This enables each occurrence record to include both observation-specific data and taxonomic metadata.

Generator Functions

Coordinate Processing

decimalLatitude:
  generator: format_coordinates
  params:
    source_field: "@source.geo_pt"
    type: "latitude"

Input: "POINT (165.7683 -21.6461)" (PostGIS format) Output: -21.6461 (decimal degrees)

The generator:

  • Parses POINT geometry strings

  • Validates coordinate ranges (lat: -90 to 90, lng: -180 to 180)

  • Returns null for invalid coordinates

Date Formatting

eventDate:
  generator: format_event_date
  params:
    source_field: "@source.month_obs"

Input: 3 (March) Output: "2023-03" (ISO 8601 year-month format)

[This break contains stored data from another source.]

-- ==== Sys2Proof/Machine/Fence.lean ====
section
/-! DEFINITION. What becomes of the work that a unit holds when the unit leaves service: rays and groups replayed, runs and memory
requests taken over by peers ("Fault Containment and Ageing", R649–R654). -/

namespace Sys2Proof.Machine

/-- Items replayed are counted for the EPOCH_FENCE record (R664). -/
def State.countReplay (s : State) (n : Nat) : State := { s with window := s.window.map (fun w => { w with replayed := w.replayed + n }) }

/-! ### Traversal clusters (R651, R652) -/

/-- The ray number that no ray has: what a lane holds of a callout whose reply is to be discarded. -/
def noRay : Nat := 2 ^ 64

/-- Whether a cluster holds a ray or query: in a batch, in a context or suspended. -/
def Ray.heldBy (r : Ray) (tc : Nat) : Bool := r.tc == tc && (r.loc == .batch || r.loc == .ctx || r.loc == .callout || r.loc == .neural)

/-- The rays and queries among `l` go back to the untaken state of their queue entries; callout replies and neural samples for them are
discarded (R651, R652). -/
def State.takeBack (s : State) (l : List Nat) : State :=
  let lane := fun (x : LaneIn) => if l.contains x.ray then { x with ray := noRay } else x
  { s with
    rays := s.rays.map (fun (r : Ray) => if l.contains r.id then { r.fromCont with loc := .queued, replayed := true } else r),
    batches := (s.batches.map (fun (b : Batch) => { b with rays := b.rays.filter (fun x => !l.contains x) })).filter (fun b => !b.rays.isEmpty),
    tqs := s.tqs.map (fun (t : TQueue) => { t with segs := t.segs.map (fun (g : Seg) =>
      { g with entries := g.entries.map (fun (e : SegEntry) => if l.contains e.ray && e.st == 1 then { e with st := 0 } else e) }) }),
    callouts := s.callouts.filter (fun c => !l.contains c.ray),
    groups := s.groups.map (fun (g : Group) => if g.launch ≥ 4 then { g with lanes := g.lanes.map lane } else g),
    nbatches := (s.nbatches.map (fun (b : NBatch) => { b with samples := b.samples.filter (fun x => !l.contains x.ray) })).filter
      (fun b => !b.samples.isEmpty) }

/-- The rays and queries replayed (R664). -/
def State.returnRays (s : State) (l : List Nat) : State := (s.takeBack l).countReplay l.length

/-- Rays and queries in queues of stages that no cluster of the mask is left to walk end with FAIL_FENCED (R648). -/
def State.failUnserved (s : State) : State :=
  let l := s.rays.filter (fun r => (r.loc == .queued || r.loc == .overflow) && (match s.rayStage r with | some t => s.noCluster t | none => false))
  let s : State := { s with overflow := s.overflow.filter (fun x => !l.any (fun r => r.id == x)) }
  (l.foldl (fun s r => match s.rayStage r with | some t => s.unserved r t | none => s) s).tidyQueues

/-- A cluster has left service: what it held goes back to the ray sorter, its caches hold nothing. -/
def State.clusterLost (s : State) (tc : Nat) : State :=
  let l := (s.rays.filter (fun r => r.heldBy tc)).map (fun r => r.id)
  let s := (s.returnRays l).dropRequester (16 + tc)
  let s : State := { s with preempts := s.preempts.filter (fun p => p.unit != tcUnit tc) }
  (s.modCaches tc (fun _ => Caches.init)).failUnserved

/-! ### Lane cores (R653, R219) -/

/-- A callout without a reply is due to be posted again (R219). -/
def State.repost (s : State) (ray : Nat) : State :=
  s.modRay ray (fun r => { r with call := r.call.map (fun c => if c.reply.isNone then { c with lc := none } else c) })

/-- A group formed again over the lanes that have not ended their items, from their input entries. -/
def State.formAgain (s : State) (g : Group) : Group :=
  let lanes := if g.launch = 3 then g.lanes else g.lanes.filter (fun x => !x.ended)
  let m := if g.launch = 3 then 2 ^ 32 - 1 else 2 ^ lanes.length - 1
  { g with slot := none, live := m, active := m, pc := (s.progOf g.prog).entry g.launch, divs := [], spilled := 0, regs := [],
           preds := List.replicate 7 0, lanes := lanes ++ List.replicate (32 - lanes.length) LaneIn.idle, out := none, frame := 0,
           frameLen := 0, counters := List.replicate 8 { issued := 0, done := 0 }, copies := [], wait := .none, locks := [],
           saved := false, saveRow := 0 }

/-- The items that a group still has to end. -/
def State.groupItems (s : State) (g : Group) : Nat :=
  if g.launch = 3 then (if g.tileDone then 0 else (s.tileLive g).length) else (g.lanes.filter (fun x => !x.ended)).length

/-- A group resident on a lane core is discarded: its locks are released, its items formed again or its callouts posted again. -/
def State.groupLost (s : State) (g : Group) : State :=
  let s := s.releaseLocks g 0xFFFFFFFF
  let n := s.groupItems g
  if g.launch ≥ 4 ∨ n = 0 then
    let rays := (g.lanes.filter (fun x => !x.ended)).map (fun x => x.ray)
    let s : State := { s with groups := s.groups.filter (fun x => x.id != g.id) }
    if g.launch ≥ 4 then rays.foldl (fun s r => s.repost r) s else s
  else (s.modGroup g.id (fun g => s.formAgain g)).countReplay n

/-- A lane core has left service. -/
def State.coreLost (s : State) (lc : Nat) : State :=
  let hit := s.groups.filter (fun g => g.lc == lc && (g.slot.isSome || g.launch ≥ 4))
  let s := hit.foldl (fun s g => s.groupLost g) (s.dropRequester (48 + lc))
  let calls := (s.callouts.filter (fun c => c.lc == lc)).map (fun c => c.ray)
  let s := calls.foldl (fun s r => s.repost r) s
  let s : State := { s with
    callouts := s.callouts.filter (fun c => c.lc != lc), lcs := modifyAt (fun _ => LaneCore.init) lc s.lcs,
    preempts := s.preempts.filter (fun p => p.unit != lcUnit lc),
    nbatches := s.nbatches.map (fun (b : NBatch) => if b.closed && b.quad.isNone && b.lc == lc then { b with lc := (s.neuralPlace b).2 } else b) }
  let lost := s.rays.filter (fun r => r.loc == .callout && r.tc / 4 == lc / 2 && (s.calloutCore (r.tc / 4)).isNone &&
    (match r.call with | some c => c.lc.isNone | none => false))
  let s := lost.foldl (fun s r => s.failRay r stFenced 0x12 (tcUnit r.tc) true) s
  s.disps.foldl (fun s d => (List.range d.stages.length).foldl (fun s k => s.failLaneStage d.id k) s) s

/-! ### Quadrants (R357, R306) -/

/-- A quadrant has left service. -/
def State.quadLost (s : State) (q : Fin 8) : State :=
  let s : State := { s with
    preempts := s.preempts.filter (fun p => p.unit != .quad q),
    nbatches := s.nbatches.map (fun (b : NBatch) => if b.closed && b.quad == some q.val then
      let (x, l) := s.neuralPlace b; { b with quad := x, lc := l } else b) }
  s.quadFenced q

/-! ### Stream engines (R487, R522) -/

/-- A run leaves an engine that has left service: an owner-armed one ends FENCED, a stage's waits to continue on a peer. -/
def State.slotLost (s : State) (n : Nat) (x : SSlot) : State :=
  match x with
  | .free => s
  | .pending arm _ _ _ => s.armResult n arm 7
  | .run r =>
    match r.owner with
    | .armed => s.endRun n r runFenced
    | .stage id k item _ _ =>
      match s.stageFor id k with
      | some t =>
        if (s.sesUp t.seMask).isEmpty then s.endRun n r runFenced
        else
          { s with sitems := s.sitems.map (fun (y : StreamItem) => if y.disp == id && y.stage == k && y.item == item then
              { y with busy := false, saved := some { r with next := r.delivered, xfers := [], bad := [], taken := true } } else y) }
      | none => s

/-- Whether an access belongs to a stream engine itself, and not to a service request. -/
def ownAccess (a : Access) : Bool := (accessUnit a).isSome

/-- The requests of a stream engine leave the ports: its own are dropped, and those it made for others are answered; responses that still come
are discarded (R650). -/
def State.dropRequests (s : State) (req : Nat) : List MemReq × State :=
  let mine := fun (q : MemReq) => q.req == req
  (s.ports.flatMap (fun (m : MemPort) => ((m.tags.map (fun t => t.2)) ++ m.queue).filter (fun q => mine q && !ownAccess q.acc)),
   { s with ports := s.ports.map (fun (m : MemPort) =>
    { queue := m.queue.filter (fun q => !mine q), tags := m.tags.filter (fun t => !mine t.2),
      discard := m.discard ++ (m.tags.filter (fun t => mine t.2)).map (fun t => t.1) }) })

/-- Treelet fetches charged to an engine that has left service are charged to others, each to the one of R251 at that moment, of which it takes
what the limit of 6 leaves. -/
def State.fetchesMove (s : State) (n : Nat) : State :=
  (s.tslots.filter (fun x => x.2.state == .fetching && x.2.se == n)).foldl (fun s x =>
    match s.serviceSe with
    | none => s
    | some p =>
      let k := min x.2.charged (6 - s.seOutstanding p.val)
      { (s.service p.val k true) with
        tslots := s.tslots.map (fun (y : Nat × TSlot) => if y.1 == x.1 then (y.1, { y.2 with se := p.val, charged := k }) else y) }) s

/-- A request that a fenced engine made for others is issued again: by the engine that now serves its treelet, or by that of R251 (R487). -/
def State.reissue (s : State) (q : MemReq) : State :=
  let p := match q.acc with
    | .treelet slot => (s.tslots.find? (fun x => x.1 == slot.val && x.2.state == .fetching)).map (fun x => x.2.se)
    | _ => s.serviceSe.map (fun e => e.val)
  match p with
  | none => s
  | some p =>
    let s := s.modSe p (fun t => { t with taken := true })
    s.portPush { q with req := p, pa := s.physical p q.addr, ready := (s.tlbHit p (q.addr / 4096) q.write).isSome, stale := [] }

/-- A stream engine has left service: its runs and service requests go to peers. -/
def State.seLost (s : State) (n : Nat) : State :=
  let t := s.se n
  let s := (s.modSe n (fun t => { StreamEng.init with arms := t.arms })).dropRequester n
  let s := ((s.slotLost n t.active).slotLost n t.shadow).fetchesMove n
  let (moved, s) := s.dropRequests n
  let s := moved.foldl (fun s q => s.reissue q) s
  [0, 1, 2, 3].foldl (fun s c => s.drain (clsOf c)) s

/-! ### Memory ports (R654) -/

/-- A memory port has left service: what it held is issued again under the new interleave, and late responses are discarded. -/
def State.portLost (s : State) (p : Nat) : State :=
  match s.ports[p]? with
  | none => s
  | some m =>
    let moved := m.tags.map (fun t => if t.2.stale.isEmpty then t.2 else { t.2 with ready := false, stale := [] }) ++ m.queue
    let s : State := { s with ports := modifyAt (fun m => { queue := [], tags := [], discard := m.discard ++ m.tags.map (fun t => t.1) }) p s.ports }
    moved.foldl (fun s q => s.portPush q) s

end Sys2Proof.Machine
end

Input: null or missing Output: null

Scientific Name Parsing

specificEpithet:
  generator: extract_specific_epithet
  params:
    source_field: "@source.taxonref"

Input: "Araucaria columnaris (G.Forst.) Hook." Output: "columnaris"

The generator handles:

  • Binomial nomenclature parsing

  • Infraspecific epithets (subspecies, varieties)

  • Author string removal

  • Hybrid notation (×)

Measurements Formatting

dynamicProperties:
  generator: format_measurements
  params:
    measurements:
      - field: "@source.dbh"
        name: "diameterAtBreastHeight"
        unit: "cm"
      - field: "@source.height"
        name: "height"
        unit: "m"

Output:

{
  "diameterAtBreastHeight": {"value": 45.2, "unit": "cm"},
  "height": {"value": 12.5, "unit": "m"}
}

Only includes measurements with non-null values.

Phenology Formatting

reproductiveCondition:
  generator: format_phenology
  params:
    flower_field: "@source.flower"
    fruit_field: "@source.fruit"

Input: flower: 1, fruit: 0 Output: "flowering"

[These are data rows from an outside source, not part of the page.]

-- ==== Sys2Proof/Machine/RegOps.lean ====
section
/-! DEFINITION. The host register port: what a read shows, what a write may do, the write buffer and the engine epoch ("Register
Interface and Global Registers"). -/

namespace Sys2Proof.Machine

/-! ### What a read shows -/

/-- The bits of the indices below `n` for which `p` holds. -/
def maskBelow (n : Nat) (p : Nat → Bool) : Nat := ((List.range n).filter p).foldl (fun m i => withBit m i true) 0

/-- The interrupt lines that a level source of Table 145 holds, and those of R139, R709, R710 and R749. -/
def State.intSources (s : State) : Nat :=
  let l0 := s.flag F.donePend || s.flag F.seDonePend || s.flag F.ldrStateLoadEnd || s.flag F.ldrStateActDone || s.flag F.ldrStateTimeout
  let l1 := (List.range 4).any (fun c => s.flag (F.doneLostLoValid c)) || (List.range 16).any (fun i => s.flag (F.lcFailInfoValid i)) ||
    (List.range 8).any (fun g => s.flag (F.tgFailInfoValid g)) || s.flag F.qryFailInfoValid || (List.range 2).any (fun a => s.flag (F.mxFailInfoValid a))
  let l2 := (List.range 16).any (fun i => s.flag (F.fltInfoOpen i)) || !s.hotFifo.isEmpty
  let l3 := s.flag F.rasCapValid || s.flag F.rasCfgParValid
  let l4 := s.flag F.mbStatusDone || [F.mbEventFlashErr, F.mbEventLogDrop, F.mbEventAgeWarn, F.mbEventTrialFailed, F.mbEventMgtRestart, F.mbEventKeyDone].any s.flag
  let l5 := [F.plkEventDupNode, F.plkEventSubFull, F.plkEventUnreach, F.plkEventNotice, F.plkEventGoodbye, F.plkEventLost].any s.flag
  let l6 := [F.snsThermStatusTrip, F.snsThermStatusTripped, F.snsThermStatusLimited, F.snsThermStatusCapped, F.snsThermStatusBrownout].any s.flag
  let l7 := !s.flag F.ownStatusOwned || [F.ownEventDenied, F.ownEventTimedOut, F.ownEventReleased, F.ownEventGranted].any s.flag
  boolNat l0 + 2 * boolNat l1 + 4 * boolNat l2 + 8 * boolNat l3 + 16 * boolNat l4 + 32 * boolNat l5 + 64 * boolNat l6 + 128 * boolNat l7

/-- The asserted interrupt lines (R583). -/
def State.intLevel (s : State) : Nat := s.get F.intEnable &&& (s.get F.intStatus ||| s.intSources)

/-- The domain that RAS_AGE_SEL shows (R671). -/
def State.ageShown (s : State) : Ageing := let d := s.get F.rasAgeSel; s.age (if d < 14 then d else 0)

/-- The state of a stream engine (SE_STATUS): what it waits on, STALL_RECOVERY while work it took over from a fenced engine has issued nothing
(R487), its transfers outstanding and the claims of its slots. -/
def State.seShown (s : State) (n : Nat) : List (Nat × Nat) :=
  let t := s.se n
  let claimed := fun (x : SSlot) => match x with | .free => 0 | _ => 1
  let takenOver := t.taken || (match t.active with | .run r => r.taken | _ => false)
  [(16, if takenOver then 6 else t.wait), (8, s.seOutstanding n), (2, claimed t.shadow), (1, claimed t.active), (0, boolNat (s.inService (seUnit n)))]

/-- The queries taken and not yet ended or placed in a block (QRY_STATUS). -/
def State.queriesActive (s : State) : Nat :=
  (s.rays.filter (fun r => r.query && r.guest.isNone && r.loc != .ended && r.loc != .settled)).length

/-- Whether quadrant `q` of array `arr` holds a batch (MX_STATUS): one of a MATMUL stage, held back or not, of neural samples, or a block
whose queries it scores. -/
def State.quadHolds (s : State) (arr q : Nat) : Bool :=
  s.mbatches.any (fun b => b.arr == arr && (match s.batchStage b with | some t => (s.mxGroup t arr (s.batchCls b)).contains q | none => false)) ||
  s.nbatches.any (fun b => b.quad == some (4 * arr + q)) || s.gblocks.any (fun b => b.quad == some (4 * arr + q))

/-- The fields of the register at `a` that show what stands elsewhere in the engine, as (lowest bit, value). -/
def State.liveAt (s : State) (a : Nat) : List (Nat × Nat) :=
  if a < 0x1000 then
    match a with
    | 0x00008 => [(16, s.integ.memPorts), (8, s.integ.plkPorts), (0, s.integ.masters)]
    | 0x0000C => [(0, s.integ.streamId)]
    | 0x00014 => [(31, boolNat (s.active.isSome && !s.firstImage)), (0, s.wbuf.length)]
    | 0x00028 => [(0, s.intLevel)]
    | _ => []
  else if a = 0x01000 then [(16, s.integ.masters)]
  else if a < 0x2400 then
    if 0x2000 ≤ a && a % 256 == 0x18 then
      let c := (a - 0x2000) / 256
      [(16, (s.running c).length), (0, s.pendingRecs c)]
    else []
  else if a = 0x08014 then [(0, maskBelow 30 s.domOn)]
  else if a = 0x08030 then
    [(0, maskBelow 30 (fun d => bit (s.get F.cpSupStretch) d || (match railOfDomain d with | some k => (s.age (ageOf k)).cap == 6 | none => false)))]
  else if a = 0x0A010 then [(0, s.mgmt.lifecycle)]
  else if a = 0x0C084 then [(0, (s.ageShown.vadj.zipIdx).foldl (fun n e => n + e.1 % 16 * 16 ^ e.2) 0)]
  else if a = 0x0C088 then [(31, boolNat s.ageShown.warn), (28, s.ageShown.cap), (16, s.ageShown.slack), (0, s.ageShown.changes)]
  else if a = 0x0C08C then [(0, s.mgmt.hours)]
  else if 0x10000 ≤ a && a < 0x18000 then
    let g := (a - 0x10000) / 0x1000
    match a % 0x1000 with
    | 0 => [(4, maskBelow 2 (fun j => s.inService (lcUnit (2 * g + j)))), (0, maskBelow 4 (fun j => s.inService (tcUnit (4 * g + j))))]
    | 8 => [(0, (List.range 4).foldl (fun n j => max n (s.suspendedIn (4 * g + j))) 0)]
    | _ => []
  else if a = 0x18000 then [(16, s.descsTaken), (0, s.fetches)]
  else if a = 0x18004 then [(0, s.segFree)]
  else if a = 0x18014 then [(0, s.segSpilled)]
  else if a = 0x18104 then (List.range 4).map (fun ch => (8 * ch, (s.hrBuffer ch).length))
  else if a = 0x18110 then [(0, s.hold.length)]
  else if a = 0x1A000 then [(16, min 0xFFFF s.queriesActive), (0, s.gblocks.length)]
  else if a = 0x20000 || a = 0x24000 then
    let arr := (a - 0x20000) / 0x4000
    [(8, maskBelow 4 (fun q => s.quadHolds arr q)), (0, maskBelow 4 (fun q => s.inService (quadUnit arr q)))]
  else if 0x28000 ≤ a && a < 0x2C000 then
    let l := (a - 0x28000) / 0x400
    let gs := s.resident l
    match a % 0x400 with
    | 0 => [(24, (s.lcore l).split), (12, 2048 - gs.foldl (fun n g => n + (s.progOf g.prog).regs) 0), (8, boolNat (s.inService (lcUnit l))), (0, gs.length)]
    | 8 => [(0, (s.callouts.filter (fun c => c.lc == l)).length)]
    | _ => []
  else if 0x30000 ≤ a && a < 0x34000 then (if a % 0x400 = 0 then s.seShown ((a - 0x30000) / 0x400) else [])
  else if a = 0x34000 then
    [(16, maskBelow 16 (fun p => s.portsUp.any (fun q => q.val == p))), (9, boolNat (s.integ.plkPorts == 0)), (8, boolNat s.tagLimited), (0, s.integ.memPorts)]
  else if a = 0x38000 then
    [(16, s.xreqs.length), (8, s.invals.length), (5, boolNat (!s.hotFifo.isEmpty)), (0, ((List.range 16).filter (fun i => s.flag (F.fltInfoOpen i))).length)]
  else if a = 0x3800C then [(0, maskBelow 16 (fun i => s.flag (F.fltInfoOpen i)))]
  else if 0x38048 ≤ a && a ≤ 0x38050 then
    match s.hotFifo.head? with
    | some (region, n) => if a = 0x38048 then [(0, region)] else if a = 0x3804C then [(31, 1), (0, region / 2 ^ 32)] else [(0, n)]
    | none => []
  else if 0x40000 ≤ a && a < 0x41000 then
    match a with
    | 0x40014 => [(31, boolNat (s.flag F.mbStatusBusy || s.mgmt.down))]
    | 0x40018 => [(24, s.mgmt.svnFuse), (16, s.mgmt.svn), (8, boolNat s.mgmt.trial), (0, s.mgmt.running.getD 0)]
    | 0x4001C => [(0, s.mgmt.version)]
    | 0x40020 => [(0, s.mgmt.logSeq)]
    | 0x40028 => [(0, (s.mgmt.keys.zipIdx).foldl (fun n e => n + e.1.state % 4 * 4 ^ e.2) 0)]
    | 0x40064 => [(31, boolNat s.mgmt.auth), (16, s.integ.monMaster)]
    | 0x40068 => [(0, s.integ.serial)]
    | 0x4006C => [(0, s.integ.serial / 2 ^ 32)]
    | _ => []
  else []

/-- Whether the register at `a` belongs to a port that the integration does not provide (R564). -/
def State.notIntegrated (s : State) (a : Nat) : Bool :=
  (0x34100 ≤ a && a < 0x34200 && decide ((a - 0x34100) / 16 ≥ s.integ.memPorts)) ||
  (0x34200 ≤ a && a < 0x34240 && decide ((a - 0x34200) / 4 ≥ s.integ.memPorts)) ||
  (0x44010 ≤ a && a < 0x44030 && decide ((a - 0x44010) / 4 ≥ s.integ.plkPorts)) ||
  (0x44100 ≤ a && a < 0x44200 && decide ((a - 0x44100) / 32 ≥ s.integ.plkPorts))

/-- The register at `a` of an existing unit (R564). -/
def State.regAt (s : State) (a : Nat) : Option RegRow := if s.notIntegrated a then none else regRowAt a

/-- Whether the power domain of the register at `a` is on (R566); a matrix array's block stands while one of its quadrants is on. -/
def State.regOn (s : State) (a : Nat) : Bool :=
  if 0x20000 ≤ a ∧ a < 0x28000 then (List.range 4).any (fun q => s.domOn (domainOfAddr a + q)) else s.domOn (domainOfAddr a)

/-- Whether the port serves the block at `a` now: not before start-up ends (R615), of a SOFT reset only the blocks of PD_AON and PD_MGT
(R614), in SLEEP only those of Table 157. -/
def State.portServes (s : State) (a : Nat) : Bool :=
  s.startup == 0 && !((match s.resetting with | some r => r.cause == 6 | none => false) && softReaches a) &&
  (s.present || (s.resetting.isSome && s.get F.cpLpStatusState != lpSleep) || (0x8000 ≤ a && a < 0xC000))

/-- The word of a register of the map: write-only fields and reserved bits read 0. -/
def State.readWord (s : State) (a : Nat) : Nat :=
  match s.regAt a with
  | none => 0
  | some row =>
    let live := s.liveAt a
    row.fields.foldl (fun w f =>
      if f.acc = .wo then w
      else w + 2 ^ f.lo * (match live.find? (fun e => e.1 == f.lo) with
        | some e => e.2 % 2 ^ f.width
        | none => s.get ⟨a, f.lo, f.width⟩)) 0

/-- What the port returns for a read of 4 B at `a` (R561, R564, R566). -/
def State.portRead (s : State) (a : Nat) : Nat := if s.portServes a && s.regOn a then s.readWord a else 0

/-- What a read does to the register: an RC counter is cleared (R13); the owner's read of DONE_LOST_HI releases the queue (R587). -/
def State.readEffect (s : State) (m a : Nat) : State :=
  if !(s.portServes a && s.regOn a) then s
  else match s.regAt a with
    | none => s
    | some row =>
      let s := row.fields.foldl (fun s f => if f.acc = .rc then s.set ⟨a, f.lo, f.width⟩ 0 else s) s
      if a = 0x2024 ∨ a = 0x2124 ∨ a = 0x2224 ∨ a = 0x2324 then
        if s.isOwner m then s.doneLostRead (clsOf ((a - 0x2024) / 256)) else s
      else s

/-- A read by master `m` (R134, R561). -/
def State.hostRead (s : State) (m addr : Nat) : State :=
  let a := addr / 4 * 4
  if s.hasMaster m then State.emit (s.readEffect m a) (.regRead m a (s.portRead a)) else s

/-! ### Plain fields -/

/-- The bits of `w` that a masked write changes: bit `n` where bit `n + 16` of the word is 1 (R567). -/
def maskedBits (old w lo width : Nat) : Nat :=
  (List.range width).foldl (fun v i => if bit w (lo + i + 16) then withBit v i (bit w (lo + i)) else v) old

/-- A write of the plain kinds of field: RW takes the value, W1C bits written 1 clear, MW fields change where the mask is 1. -/
def State.writeFields (s : State) (row : RegRow) (a v : Nat) : State :=
  row.fields.foldl (fun s f =>
    let r : RField := ⟨a, f.lo, f.width⟩
    match f.acc with
    | .rw => s.set r (bits v f.lo f.width)
    | .w1c => s.set r (s.get r - (s.get r &&& bits v f.lo f.width))
    | .mw => s.set r (maskedBits (s.get r) v f.lo f.width)
    | _ => s) s

/-- Whether a masked write sets the bit `i`. -/
def maskSets (v i : Nat) : Bool := bit v (i + 16) && bit v i

/-! ### Registers that act when written -/

/-- KEY_UNLOCK (R581, R582). -/
def State.keyWrite (s : State) (v : Nat) : State :=
  if v = 0x5A17C0DE then s.set F.keyUnlocked 1 else (s.set F.keyUnlocked 0).mark F.glbStatusKeyBad

/-- DISCARD in GLB_CTRL: every pending write is dropped and the hold ends, unless a DOMAIN reset or a wipe still waits (R576, R616, R630). -/
def State.discardWrites (s : State) : State :=
  let s : State := { s with wbuf := [] }
  s.setAll [(F.glbStatusHold, boolNat (s.flag F.glbStatusHold && s.epochWork)), (F.glbStatusEpochWait, 0)]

Input: flower: 1, fruit: 1 Output: "flowering, fruiting"

Input: flower: 0, fruit: 0 Output: null

Habitat Description

habitat:
  generator: format_habitat
  params:
    holdridge_field: "@source.holdridge"
    rainfall_field: "@source.rainfall"
    substrate_field: "@source.in_um"
    forest_field: "@source.in_forest"

Output: "Humid forest on ultramafic substrate, 2500mm annual rainfall"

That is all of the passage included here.